The big picture: Mitnick gained notoriety after breaking into several high-profile companies around the globe — including Motorola, Nokia and Sun Microsystems — just as the world was learning what the internet was.

• Following a yearslong manhunt, the FBI arrested Mitnick in 1995. The book "Takedown," which later got its own movie, is based on the pursuit.
• After his release, Mitnick became a polarizing but prominent figure in the cybersecurity industry. He'd go on to testify before Congress, write several books and build his own consulting business.

What they're saying: "There are genuinely bad people, genuinely evil people, genuinely dangerous on the web right now," Mark Rasch, the former prosecutor who investigated Mitnick, told the Washington Post. "I would not put Kevin Mitnick in that category."

• "I am grateful we have so many friends all over the world who will teach our son how to hack and more importantly who the real Kevin Mitnick was," Kimberley Mitnick, Kevin's wife, wrote in a tweet.

Go deeper: Pioneering hacker Kevin Mitnick, FBI-wanted felon turned security guru, dead at 59 (Associated Press).

@ D.C.

🏛️ The White House says seven companies have agreed to voluntary "commitments" to make AI products safer, including investments in cybersecurity. (Axios)

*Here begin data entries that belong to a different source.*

-- ==== Sys2Proof/Machine/Order.lean ====
section
/-! DEFINITION. The abstract memory machine: store buffers, CV, H and link queues, and the moves on them
(R24 to R27, R66 to R71, R143 to R163). -/

namespace Sys2Proof.Machine

/-! ### What a paired core passes to its partner (R198) -/

/-- The value of a load of a paired west core, for its east copy. -/
def passLoad (bs : List Byte) : M Unit := modify fun s =>
  let k := s.core s.curCore
  if k.pairedWest s.curSlot then s.setCore s.curCore { k with pair := k.pair.map fun p => { p with loaded := p.loaded ++ [bs] } } else s

/-- A store of a paired west core, as its fingerprint counts it: the address as a pointer word, then the data (R200). -/
def passStore (va : Nat) (bs : List Byte) : M Unit := modify fun s =>
  let k := s.core s.curCore
  if k.pairedWest s.curSlot then
    s.setCore s.curCore { k with pair := k.pair.map fun p => { p with items := p.items ++ bytesOfBits 16 va ++ bs } }
  else s

/-! ### Home slices (R66 to R69) -/

/-- The cluster whose slice is the home of a DRAM or host key (R66). -/
def homeCluster (key : Nat) : Nat :=
  if keySpace key = 0 then clusterOf (keyAddr key / 2 ^ 29) else keyAddr key / 64 % 256

/-- The set of a slice that a line falls into: DESIGN CHOICE, the spec gives 2,048 sets and no index function (assumption 112). -/
def setOf (line : Nat) : Nat := line % 2048

/-- A demand access to a line at its home slice: it hits a pin, bypasses, or allocates (R67, R69). Residence of lines that
are not pinned is not tracked (assumption 17). -/
def State.touchSlice (s : State) (c key : Nat) (keep : Bool) : State :=
  if keySpace key ≤ 1 then
    let cl := homeCluster key
    let l := s.slice cl
    let line := key / 64
    if l.flush || l.pins.contains line then s
    else
      let ways := ((List.range 16).filter fun i => !bit l.mask i).length
      if ways ≤ (l.pins.filter fun p => setOf p = setOf line).length then
        s.setSlice cl { l with bypass := if l.bypass = 0xFFFF_FFFF then l.bypass else l.bypass + 1 }
      else
        let own := (s.fieldOf c).any fun e => e.2.covers cl
        s.setSlice cl { l with clean := false, pins := if keep && own then line :: l.pins else l.pins }
  else s

/-- The home slice of a host line takes its coherent copy before the first access (R16, R66). -/
def State.takeHost (s : State) (line : Nat) : State :=
  if (line * 64) / 2 ^ 64 = 1 ∧ (Assoc.find s.hostLines line).isNone then
    let a := keyAddr (line * 64)
    { s.pokeBytes (line * 64) (s.peeks (keyHostMem a) 64) with hostLines := Assoc.put s.hostLines line false }
  else s

/-- Writes a dirty host line from its home slice to host memory (sy of R147). -/
def State.flushHost (s : State) (line : Nat) : State :=
  { s.pokeBytes (keyHostMem (keyAddr (line * 64))) (s.peeks (line * 64) 64) with hostLines := Assoc.put s.hostLines line false }

/-- The home slice asks the host to give a device line up (R17). -/
def State.askHost (s : State) (line : Nat) : State :=
  if s.biPending.any fun e => e.1 = line then s else { s with biPending := s.biPending ++ [(line, [], false)] }

/-- A write of bytes at their homes. A device line that the host holds waits for the host's answer (R17). -/
def State.homeWrite (s : State) (cells : List (Nat × Byte)) (p : Bool) : State :=
  match cells with
  | [] => s
  | (k, _) :: _ =>
    let line := k / 64
    if keySpace k = 0 ∧ (Assoc.find s.directory line).isSome then
      { s with biPending := s.biPending ++ [(line, cells, p)] }
    else
      let s := s.takeHost line
      let s := s.writeH cells p
      if keySpace k = 1 then { s with hostLines := Assoc.put s.hostLines line true } else s

/-! ### CV: fill and evict (R144) -/

/-- The line that holds a key. -/
def lineOf (k : Nat) : Nat := k / 64

def Core.line (k : Core) (l : Nat) : Assoc CvByte := (Assoc.find k.cv l).getD []

/-- Fill(k, L): every byte of the line that is not dirty is copied from H. -/
def State.fill (s : State) (c line : Nat) : State :=
  let s := s.takeHost line
  let old := (s.core c).line line
  let new := (List.range 64).map fun i =>
    match Assoc.find old i with
    | some b => if b.dirty then (i, b) else (i, ⟨s.peek (line * 64 + i), false, s.poisoned (line * 64 + i)⟩)
    | none => (i, ⟨s.peek (line * 64 + i), false, s.poisoned (line * 64 + i)⟩)
  s.setCore c { s.core c with cv := Assoc.put (s.core c).cv line new }

/-- Evict(k, L): the dirty bytes go to the line's home, and the line leaves CV. A write-back is an access at the home slice (R67, R69). -/
def State.evict (s : State) (c line : Nat) : State :=
  let bytes := ((s.core c).line line).filter fun e => e.2.dirty
  let s := s.setCore c { s.core c with cv := Assoc.del (s.core c).cv line }
  let plain := (bytes.filter fun e => !e.2.poison).map fun e => (line * 64 + e.1, e.2.val)
  let bad := (bytes.filter fun e => e.2.poison).map fun e => (line * 64 + e.1, e.2.val)
  let s := (s.homeWrite plain false).homeWrite bad true
  if bytes.isEmpty then s else s.touchSlice c (line * 64) false

def State.evictAll (s : State) (c : Nat) : List Nat → State
  | [] => s
  | l :: t => (s.evict c l).evictAll c t

/-- Lines of CV with a dirty byte. -/
def Core.dirtyLines (k : Core) : List Nat := (k.cv.filter fun e => e.2.any fun b => b.2.dirty).map (·.1)

/-- The mark of a byte of a line in CV: that of its sector, which one marked byte marks (R191, R193). -/
def cvMarked (l : Assoc CvByte) (off : Nat) : Bool := l.any fun e => e.1 / 32 = off / 32 && e.2.poison

/-- Bytes of a translated store become dirty in CV; an absent line is created with only those bytes. A clean write takes the mark of a
sector away only when it covers the sector whole (R193). -/
def State.dirtyCv (s : State) (c : Nat) (cells : List (Nat × Byte)) (p : Bool) : State :=
  let whole (k : Nat) : Bool := (List.range 32).all fun i => cells.any fun e => e.1 = k / 32 * 32 + i
  cells.foldl (fun s e =>
    let l := lineOf e.1
    let old := (s.core c).line l
    let was := (Assoc.find old (e.1 % 64)).any CvByte.poison
    s.setCore c { s.core c with
      cv := Assoc.put (s.core c).cv l (Assoc.put old (e.1 % 64) ⟨e.2, true, p || (was && !whole e.1)⟩) }) s

/-! ### Local space that a fence cuts off (R63) -/

/-- The scratchpad's core or the slice's cluster is fenced. -/
def State.keyFenced (s : State) (key : Nat) : Bool :=
  (keySpace key = 3 && s.fenced (keyCore key)) || (keySpace key = 4 && s.fenced (coreOf (keyAddr key / 2 ^ 24) 0))

/-- A dropped write raises LOSTW of its context (R26, R63, R194). -/
def State.lose (s : State) (c n : Nat) : State := (s.setCtx c n (s.ctx c n).lose).pairKeeps c n fun p => { p with cirs := p.cirs ++ [cirLostw] }

/-! ### Remote requests (R20 to R26) -/

/-- The port by which a request to another member leaves: entry (GPA[51:16] mod n) of the member's list of n ports (R20). -/
def State.portOf (s : State) (key : Nat) : Nat :=
  let m := keyAddr key / 2 ^ 52
  let n := bits (Assoc.get 0 s.members (4 * m)) 15 8
  let i := if n = 0 then 0 else keyAddr key / 2 ^ 16 % 2 ^ 36 % n
  bits (Assoc.get 0 s.members (4 * m + 1 + i / 8)) (8 * (i % 8) + 7) (8 * (i % 8))

/-- Posts a request on the link queue to another member, for a context with a generation or its engine. -/
def State.postFor (s : State) (c n : Nat) (gen : BitVec 12) (port key : Nat) (op : RemoteOp) : State :=
  { s with
    remote := s.remote ++ [⟨s.nextRemote, port, c, n, gen, key, op, false, [], 0, none⟩]
    nextRemote := s.nextRemote + 1 }
def State.post (s : State) (c n port key : Nat) (op : RemoteOp) : State := s.postFor c n (s.ctx c n).gen port key op

/-- The port of a key by what an instruction or a command has translated on its page; an access that has just been translated reads the
table now (R378). -/
def State.portBy (s : State) (had : List Place) (key : Nat) : Nat :=
  match had.find? fun p => keySpace p.key = 2 && p.key / 65536 = key / 65536 with
  | some p => p.port
  | none => if keySpace key = 2 then s.portOf key else 0
def State.portAt (s : State) (c n key : Nat) : Nat := s.portBy (s.ctx c n).places key

/-- A line of another member leaves CV because the core writes it; what contexts have asked for before does not come back into CV
(R142, R154, R155). -/
def State.dropRemote (s : State) (c line : Nat) : State :=
  let k := s.core c
  s.setCore c { k with
    cv := Assoc.del k.cv line
    ctxs := k.ctxs.map fun (e : Nat × Ctx) => (e.1, ({ e.2 with
      fetched := e.2.fetched.map fun f => if f.1 = line then (f.1, { f.2 with keep := false }) else f } : Ctx)) }
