-- ==== Sys2Proof/Machine/Engine.lean ====
section
/-! DEFINITION. How the engines read and write memory, park and report their faults (R139, R157, R338, R346 to R349). -/

namespace Sys2Proof.Machine

/-- How an engine's step ends: a page that faults, or a wait; what the step has done before stays done. -/
inductive EngStop where
  | fault (cause : Cause) (addr : Nat) (s : State)
  | later (s : State)

/-- The work of an engine. -/
abbrev E := StateT State (Except EngStop)

def later {α : Type} : E α := do
  let s ← get
  throw (.later s)

/-- The engines that reach memory: the matrix engine, the bulk engine and the copy engine; the micro-kernel for its own reads and writes, of
which its completion records are a part of their own; and the unit that starts handlers, for what they acquire. -/
inductive EngUnit where
  | matrix | bulk | copy | kernel | report | start
  deriving DecidableEq, Repr

/-- An engine at work for a context of its core, which issued the command in a generation. -/
structure EngAt where
  core : Nat
  slot : Nat
  gen : BitVec 12
  unit : EngUnit
  deriving DecidableEq, Repr

/-- The number by which a link request and a governor name an engine and the context it works for. -/
def EngAt.who (e : EngAt) : Nat :=
  (match e.unit with
    | .matrix | .kernel => 16
    | .start => 18
    | .report => 30
    | .bulk => 32
    | .copy => 48) + e.slot
/-- Lines and translations are held per engine. -/
def EngUnit.code : EngUnit → Nat
  | .matrix => 0 | .bulk => 1 | .kernel => 2 | .report => 6 | .start => 8 | .copy => 9
/-- The writes of a micro-kernel to other members that it awaits, by the key of their first byte. -/
def EngUnit.ackCode : EngUnit → Nat
  | .report => 7
  | .matrix | .bulk | .copy | .kernel | .start => 5
def EngAt.lineKey (e : EngAt) (line : Nat) : Nat := 16 * line + e.unit.code
/-- The lines whose traffic a unit has been charged for. -/
def EngUnit.paidCode : EngUnit → Nat
  | .copy => 3 | .matrix => 10 | .bulk => 11 | .kernel => 12 | .report => 13 | .start => 14
def EngAt.paidKey (e : EngAt) (line : Nat) : Nat := 16 * line + e.unit.paidCode
/-- The acknowledgement of a request that writes a sector of a copy (R26). -/
def ackKey (id : Nat) : Nat := 16 * id + 4

/-- The engine lets go of its lines, but for those that `keep` tells. -/
def Core.linesBut (k : Core) (u : EngUnit) (keep : Nat → Bool) : Core :=
  { k with engineLines := k.engineLines.filter fun x => (x.1 % 16 ≠ u.code && x.1 % 16 ≠ u.paidCode || keep (x.1 / 16)) &&
      (x.1 % 16 ≠ u.ackCode || (u ≠ .kernel && u ≠ .report)) }

/-- The engine's unit of work is over: it lets go of its lines. -/
def Core.linesOver (k : Core) (u : EngUnit) : Core := k.linesBut u fun _ => false

/-- A burst or a sector is over: the engine lets go of its lines, and what others wait for stays (R26). -/
def Core.linesDone (k : Core) (e : EngAt) (ks : List Nat) : Core :=
  { k with engineLines := k.engineLines.filter fun x => !ks.any fun a => x.1 = e.lineKey (lineOf a) || x.1 = e.paidKey (lineOf a) }

/-- The engine's command is over, or it has parked: it lets go of its translations too, which are its use counts (R139). -/
def Core.unitOver (k : Core) (u : EngUnit) : Core :=
  { k.linesOver u with engPlaces := Assoc.set [] k.engPlaces u.code [] }
def State.unitOver (s : State) (c : Nat) (u : EngUnit) : State := s.setCore c ((s.core c).unitOver u)

/-- Requests of an engine's traffic that the governor admits, or that wait (R71). Traffic of the supervisor is not charged. -/
def engAdmit (e : EngAt) (lines flits : Nat) (pod : Option (Nat × Nat)) : E Unit := do
  let s ← get
  let (ok, t) := s.meter e.core (if e.slot = 0 then 0 else e.who) lines flits pod
  set t
  if !ok then later

/-- What a command has translated on the page of an address, for what it needs now: the key of the address. Local space is not translated, and
its leases are checked at every access (R127, R130). -/
def heldPlace (had : List Place) (va : Nat) (k : Access) : Option Nat :=
  (had.find? fun p => p.need = k && p.va / 65536 = va / 65536 && keySpace p.key ≤ 2).map fun p => p.key / 65536 * 65536 + va % 65536

/-- An engine's access waits while the field's own routes do not bring it to the home of a key (R65). -/
def engWay (e : EngAt) (key : Nat) : E Unit := do
  let s ← get
  if !s.wayTo e.core key then later

/-- Translates at first touch (R139): the keys of `n` bytes. The command goes on with what it has translated (R27, R378); it parks at a
migrating page, and then translates afresh (R139, R140). The entries that a walk reads are charged. -/
def engKeys (e : EngAt) (va n : Nat) (k : Access) : E (List Nat) := do
  let s ← get
  let had := Assoc.get [] (s.core e.core).engPlaces e.unit.code
  match heldPlace had va k with
  | some key => pure (s.keysOf key n)
  | none =>
    let reads := s.walkReads e.core e.slot va
    reads.forM (engWay e)
    if reads ≠ [] then engAdmit e reads.length (2 * reads.length) none
    let s ← get
    match s.locate e.core e.slot va n k with
    | (.at_ key, t) =>
      let t := t.touchAll e.core reads
      set (if 2 < keySpace key then t else t.setCore e.core { t.core e.core with
        engPlaces := Assoc.put (t.core e.core).engPlaces e.unit.code (had ++ [⟨va, k, key, if keySpace key = 2 then s.portOf key else 0⟩]) })
      pure (t.keysOf key n)
    | (.bad c, t) => throw (.fault c va t)
    | (.migrating, t) =>
      let t := t.touchAll e.core reads
      set (t.setCore e.core { t.core e.core with engPlaces := Assoc.set [] (t.core e.core).engPlaces e.unit.code [] })
      later

/-- The port of a key by what the engine's command has translated (R378). -/
def State.engPort (s : State) (e : EngAt) (key : Nat) : Nat := s.portBy (Assoc.get [] (s.core e.core).engPlaces e.unit.code) key

/-- Charges the unit once for a line of its traffic, which waits while the field's own routes do not bring it to its home (R65, R71). -/
def engCharge (e : EngAt) (line : Nat) : E Unit := do
  let s ← get
  let r := reach e.core (line * 64) (s.engPort e (line * 64))
  if (Assoc.find (s.core e.core).engineLines (e.paidKey line)).isNone && r ≠ (0, 0, none) then
    engWay e (line * 64)
    engAdmit e r.1 r.2.1 r.2.2
    modify fun t => t.setCore e.core { t.core e.core with
      engineLines := Assoc.put (t.core e.core).engineLines (e.paidKey line) ⟨true, false, [], 0, false⟩ }

/-- The byte that an engine reads: from CV when CV holds it, otherwise from H or the line that was fetched (R157). The matrix engine of a paired core
sees what its earlier commands have stored into the hold buffer (R157, R198). -/
def State.engByte (s : State) (e : EngAt) (k : Nat) : Byte × Bool :=
  let l := (s.core e.core).line (lineOf k)
  let cv := if keySpace k ≤ 2 then Assoc.find l (k % 64) else none
  let held := if e.unit = .matrix && s.holding e.core e.slot then sbByte (s.ctx e.core e.slot).sb k else none
  match held, cv with
  | some b, _ => b
  | none, some b => (b.val, cvMarked l (k % 64))
  | none, none =>
    match keySpace k with
    | 2 =>
      match Assoc.find (s.core e.core).engineLines (e.lineKey (lineOf k)) with
      | some f =>
        if f.lost then (Config.lostByte (s.steps * 64 + k % 64), true) else (f.data.getD (k % 64) 0, bit f.poison (k % 64 / 32))
      | none => (s.peek k, s.poisoned k)
    | _ => if s.keyFenced k then (Config.fencedByte (s.steps * 64 + k % 64), true) else (s.peek k, s.poisoned k)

📧 Suspected Chinese hackers accessed email accounts belonging to the U.S. ambassador to China and the assistant secretary of state for East Asia in the recent Microsoft breach. (Wall Street Journal)

👨🏻‍💻 Rob Joyce, director of cybersecurity at the National Security Agency, described last week's Microsoft cloud hack as an example of traditional espionage. (New York Times)

@ Industry

🪵 Microsoft will expand access to security logs in September for lower-cost cloud customers after the suspected China-backed breach. (Axios)

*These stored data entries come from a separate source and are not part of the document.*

-- ==== Sys2Proof/Machine/Vector.lean ====
section
/-! DEFINITION. Groups VALU, VMASK, VSF, VPERM and VCVT: vector arithmetic, masks, special functions, permutations and
conversions (R318 to R331). -/

namespace Sys2Proof.Machine

/-! ### Vector and mask registers, tags and lanes (R169, R318 to R320) -/

def Core.vreg (k : Core) (r : Nat) : VRegState := Assoc.get VRegState.reset k.v r
def getV (r : VReg) : M VRegState := do
  let k ← getCore
  pure (k.vreg r.toNat)
def putV (r : Nat) (x : VRegState) : M Unit := modCore fun k => { k with v := Assoc.set VRegState.reset k.v r x }

/-- The tag (kind, TY) (R169). -/
def tagOf (k : Kind) (ty : Ty) : BitVec 6 := k.code ++ ty.code
def plainTag (ty : Ty) : BitVec 6 := tagOf .none ty
def emptyTag : BitVec 6 := 0x30

/-- The type and kind of a tag; none for the empty tag (R169). -/
def tagTy (t : BitVec 6) : Option (Kind × Ty) :=
  match t.toNat / 16 with
  | 0 => some (.none, tyOfCode (t.setWidth 4))
  | 1 => some (.mx, tyOfCode (t.setWidth 4))
  | 2 => some (.ws, tyOfCode (t.setWidth 4))
  | _ => none
where
  tyOfCode (b : BitVec 4) : Ty :=
    match b.toNat with
    | 0 => .i8 | 1 => .i16 | 2 => .i32 | 3 => .i64 | 4 => .n8 | 5 => .n16 | 6 => .n32 | 7 => .n64
    | 8 => .f32 | 9 => .f16 | 10 => .bf16 | 11 => .e4m3 | 12 => .e5m2 | 13 => .e3m2 | 14 => .e2m3 | _ => .e2m1

/-- A tag that a register may hold (R169). -/
def tagValid (t : BitVec 6) : Bool :=
  t = emptyTag ||
    match tagTy t with
    | some (.none, _) => true
    | some (_, ty) => ty = .i8 || 11 ≤ ty.code.toNat
    | none => false

/-- CheckTag of a source (R170, R320). -/
def checkTag (r : VReg) (x : VRegState) (ok : BitVec 6 → Bool) : M Unit :=
  if ok x.tag then pure () else trap .formatMismatch (BitVec.ofNat 64 (uV r))

/-- A source register of tag (none, TY). -/
def source (r : VReg) (ty : Ty) : M VRegState := do
  let x ← getV r
  checkTag r x (· = plainTag ty)
  pure x

def allOnes : Mask := BitVec.allOnes 512
/-- k0 reads as 512 ones (R319). -/
def Core.mask (k : Core) (r : Nat) : Mask := if r = 0 then allOnes else Assoc.get 0 k.k r
def getK (r : KReg) : M Mask := do
  let k ← getCore
  pure (k.mask r.toNat)
/-- Marks of mask registers stand beside those of the unified registers (R191). -/
def uK (r : KReg) : Nat := if r = 0 then 0 else 64 + r.toNat
def putK (r : KReg) (x : Mask) (p : Bool) : M Unit := do
  modCore fun k => { k with k := Assoc.set 0 k.k r.toNat x }
  modCtx fun c => c.mark (64 + r.toNat) p

/-- The 32-byte sector of lane `j` of width `w`. -/
def sectorOf (w j : Nat) : Nat := w * j / 256

/-- The sectors of the lanes that `sel` selects. -/
def sectorsOf (w : Nat) (sel : Nat → Bool) : BitVec 8 :=
  (List.range (laneCount w)).foldl (fun m j => if sel j then m ||| (1#8 <<< sectorOf w j) else m) 0

/-- Reads some sectors of vector registers, and a scalar or mask register: the marks of the result's sectors, and
CIR.POISON when there is one (R193). -/
def eatMarks (sel : BitVec 8) (xs : List VRegState) (scalar : Bool) : M (BitVec 8) := do
  let m := xs.foldl (fun m x => m ||| x.marks) 0 &&& sel
  if m ≠ 0 then eat cirPoison
  pure (if scalar then 0xFF else m)

/-- Any mark marks the whole destination (R193). -/
def wholly (m : BitVec 8) : BitVec 8 := if m = 0 then 0 else 0xFF

/-- Writes lanes of D (R319): lanes that are not written keep their old data when the tag stays the same, and become zero
otherwise. `marks` are those of the sources. -/
def writeLanes (d : VReg) (tag : BitVec 6) (w : Nat) (new : List (Option Nat)) (marks : BitVec 8) (whole : Bool) : M Unit := do
  let old ← getV d
  let same := old.tag = tag
  let data := ofLanes w (((List.range (laneCount w)).zip new).map fun (j, x) =>
    match x with
    | some n => n
    | none => if same then lane w old.data j else 0)
  let isNew (j : Nat) : Bool := (new.getD j none).isSome
  let fresh := if whole then marks else marks &&& sectorsOf w isNew
  let kept := if same then old.marks &&& sectorsOf w (fun j => !isNew j) else 0
  putV d.toNat { old with data := data, tag := tag, marks := fresh ||| kept }

/-! ### VALU (R322, R323) -/

/-- A lane's result and flags by its index. -/
abbrev LaneOp := Nat → Res

/-- The lane results that a mask selects, with all their flags (R190, R319). -/
def selected (w : Nat) (m : Mask) (f : LaneOp) : List (Option Nat) × Flags :=
  let rs := (List.range (laneCount w)).map fun j => if m.getLsbD j then some (f j) else none
  (rs.map fun r => r.map (·.1), rs.foldl (fun a r => match r with | some x => a ||| x.2 | none => a) 0)

/-- A lane-wise instruction: lanes of width `w`, with sources already read. -/
def laneWise (d : VReg) (tag : BitVec 6) (w : Nat) (k : KReg) (xs : List VRegState) (scalar : List Nat) (f : LaneOp) : M Next := do
  let m ← getK k
  let p ← consume (uK k :: scalar)
  let marks ← eatMarks (sectorsOf w m.getLsbD) xs p
  let r := selected w m f
  writeLanes d tag w r.1 marks false
  setFlags r.2
  pure .seq

/-- A float result of lane `j` (R322). -/
def floatLane (c : Ctx) (ty : Ty) (q : FQ) (j : Nat) (e : Rm → Exact) : Res :=
  let rd := c.rounding q j
  roundExact ty rd (e rd.rm)

/-- An integer result, exact modulo 2^width. -/
def intLane (ty : Ty) (x : Int) : Res := ((x % (2 ^ ty.width : Int)).toNat, 0)

/-- Two-source arithmetic: `i` on integers, `f` on floats. -/
def valu2 (i : AluOp) (f : Rm → Val → Val → Exact) (ty : Ty) (q : FQ) (d a b : VReg) (k : KReg) : M Next := do
  let x ← source a ty
  let y ← source b ty
  let c ← getCtx
  let w := ty.laneWidth
  laneWise d (plainTag ty) w k [x, y] [] fun j =>
    if ty.isInt then intLane ty (aluOp i ty (valueOf ty (lane w x.data j)) (valueOf ty (lane w y.data j)))
    else floatLane c ty q j fun rm => f rm (value ty (lane w x.data j)) (value ty (lane w y.data j))

def execVadd (ty : Ty) (q : FQ) (d a b : VReg) (k : KReg) (s : State) : Host.Outcome State Fault Refusal :=
  perform .vector (.vadd ty q d a b k) (valu2 .add addV ty q d a b k) s
def execVsub (ty : Ty) (q : FQ) (d a b : VReg) (k : KReg) (s : State) : Host.Outcome State Fault Refusal :=
  perform .vector (.vsub ty q d a b k) (valu2 .sub (fun rm x y => addV rm x y.neg) ty q d a b k) s
def execVmul (ty : Ty) (q : FQ) (d a b : VReg) (k : KReg) (s : State) : Host.Outcome State Fault Refusal :=
  perform .vector (.vmul ty q d a b k) (valu2 .mul (fun _ x y => mulV x y) ty q d a b k) s
def execVdiv (ty : Ty) (q : FQ) (d a b : VReg) (k : KReg) (s : State) : Host.Outcome State Fault Refusal :=
  perform .vector (.vdiv ty q d a b k) (valu2 .div (fun _ x y => divV x y) ty q d a b k) s

/-- `vfma` and `vfnma`: one rounding. -/
def valuFma (negate : Bool) (ty : Ty) (q : FQ) (d a b c : VReg) (k : KReg) : M Next := do
  let x ← source a ty
  let y ← source b ty
  let z ← source c ty
  let t ← getCtx
  let w := ty.laneWidth
  laneWise d (plainTag ty) w k [x, y, z] [] fun j =>
    if ty.isInt then
      let p := valueOf ty (lane w x.data j) * valueOf ty (lane w y.data j)
      intLane ty ((if negate then -p else p) + valueOf ty (lane w z.data j))
    else
      let v := value ty (lane w x.data j)
      floatLane t ty q j fun rm => fmaV rm (if negate then v.neg else v) (value ty (lane w y.data j)) (value ty (lane w z.data j))

def execVfma (ty : Ty) (q : FQ) (d a b c : VReg) (k : KReg) (s : State) : Host.Outcome State Fault Refusal :=
  perform .vector (.vfma ty q d a b c k) (valuFma false ty q d a b c k) s
def execVfnma (ty : Ty) (q : FQ) (d a b c : VReg) (k : KReg) (s : State) : Host.Outcome State Fault Refusal :=
  perform .vector (.vfnma ty q d a b c k) (valuFma true ty q d a b c k) s

/-- No rounding happens: a result already in the format. -/
def exactQ : FQ := ⟨.rne, false⟩

def execVmin (ty : Ty) (d a b : VReg) (k : KReg) (s : State) : Host.Outcome State Fault Refusal :=
  perform .vector (.vmin ty d a b k) (valu2 .min_ (fun _ x y => pickV false x y) ty exactQ d a b k) s
def execVmax (ty : Ty) (d a b : VReg) (k : KReg) (s : State) : Host.Outcome State Fault Refusal :=
  perform .vector (.vmax ty d a b k) (valu2 .max_ (fun _ x y => pickV true x y) ty exactQ d a b k) s

/-- One-source arithmetic: `i` on integers, `f` on float encodings. -/
def valu1 (i : Int → Int) (f : Nat → Res) (ty : Ty) (d a : VReg) (k : KReg) : M Next := do
  let x ← source a ty
  let w := ty.laneWidth
  laneWise d (plainTag ty) w k [x] [] fun j =>
    if ty.isInt then intLane ty (i (valueOf ty (lane w x.data j))) else f (lane w x.data j)

/-- |a|; the signed minimum gives itself. -/
def execVabs (ty : Ty) (d a : VReg) (k : KReg) (s : State) : Host.Outcome State Fault Refusal :=
  perform .vector (.vabs ty d a k) (valu1 (fun x => (x.natAbs : Int)) (fun n => withSign ty n false) ty d a k) s
def execVneg (ty : Ty) (d a : VReg) (k : KReg) (s : State) : Host.Outcome State Fault Refusal :=
  perform .vector (.vneg ty d a k) (valu1 (fun x => -x) (fun n => withSign ty n (!signBit ty n)) ty d a k) s

/-- Integer operations of two sources (TY 0–7). -/
def valuInt (i : AluOp) (ty : Ty) (d a b : VReg) (k : KReg) : M Next := valu2 i (fun _ x _ => (x, 0)) ty exactQ d a b k

def execVand (ty : Ty) (d a b : VReg) (k : KReg) (s : State) : Host.Outcome State Fault Refusal :=
  perform .vector (.vand ty d a b k) (valuInt .and_ ty d a b k) s
def execVor (ty : Ty) (d a b : VReg) (k : KReg) (s : State) : Host.Outcome State Fault Refusal :=
  perform .vector (.vor ty d a b k) (valuInt .or_ ty d a b k) s
def execVxor (ty : Ty) (d a b : VReg) (k : KReg) (s : State) : Host.Outcome State Fault Refusal :=
  perform .vector (.vxor ty d a b k) (valuInt .xor_ ty d a b k) s
def execVshl (ty : Ty) (d a b : VReg) (k : KReg) (s : State) : Host.Outcome State Fault Refusal :=
  perform .vector (.vshl ty d a b k) (valuInt .shl ty d a b k) s
def execVshr (ty : Ty) (d a b : VReg) (k : KReg) (s : State) : Host.Outcome State Fault Refusal :=
  perform .vector (.vshr ty d a b k) (valuInt .shr ty d a b k) s
def execVsar (ty : Ty) (d a b : VReg) (k : KReg) (s : State) : Host.Outcome State Fault Refusal :=
  perform .vector (.vsar ty d a b k) (valuInt .sar ty d a b k) s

🍎 Apple is threatening to remove FaceTime and iMessage in the U.K. if lawmakers pass an update to the Investigatory Powers Act requiring messaging services to get government approval for new security features. (BBC)

👀 Google claims an Apple employee discovered a zero-day vulnerability in Chrome and didn't report it. (TechCrunch)

@ Hackers and hacks

🇷🇺 Russian state-sponsored hacking group Turla is believed to be targeting the defense sector across Ukraine and Eastern Europe in a new malware campaign. (BleepingComputer)

🙅🏻‍♂️ U.K. regulator Ofcom says it will not make a ransom payment as it responds to a data breach tied to a MOVEit vulnerability. (TechCrunch)

Shoutout to the kind Codebook readers who sent in tips this week for harness training one of my adventure-seeking cats. 🐈🚶🏻‍♀️

• Place the new leash or harness in "familiar surroundings" and rub it in catnip, reader Ken Briers wrote in.
• "Try walks on a lawn to see if Lola also has an adventurous hunting streak," reader Dan Flaherty advised.
• But don't forget, "no matter what the cat whisperers on TV say about their cat powers, the secret sauce to training is treats, treats, treats, ha," Dan added in a follow-up message.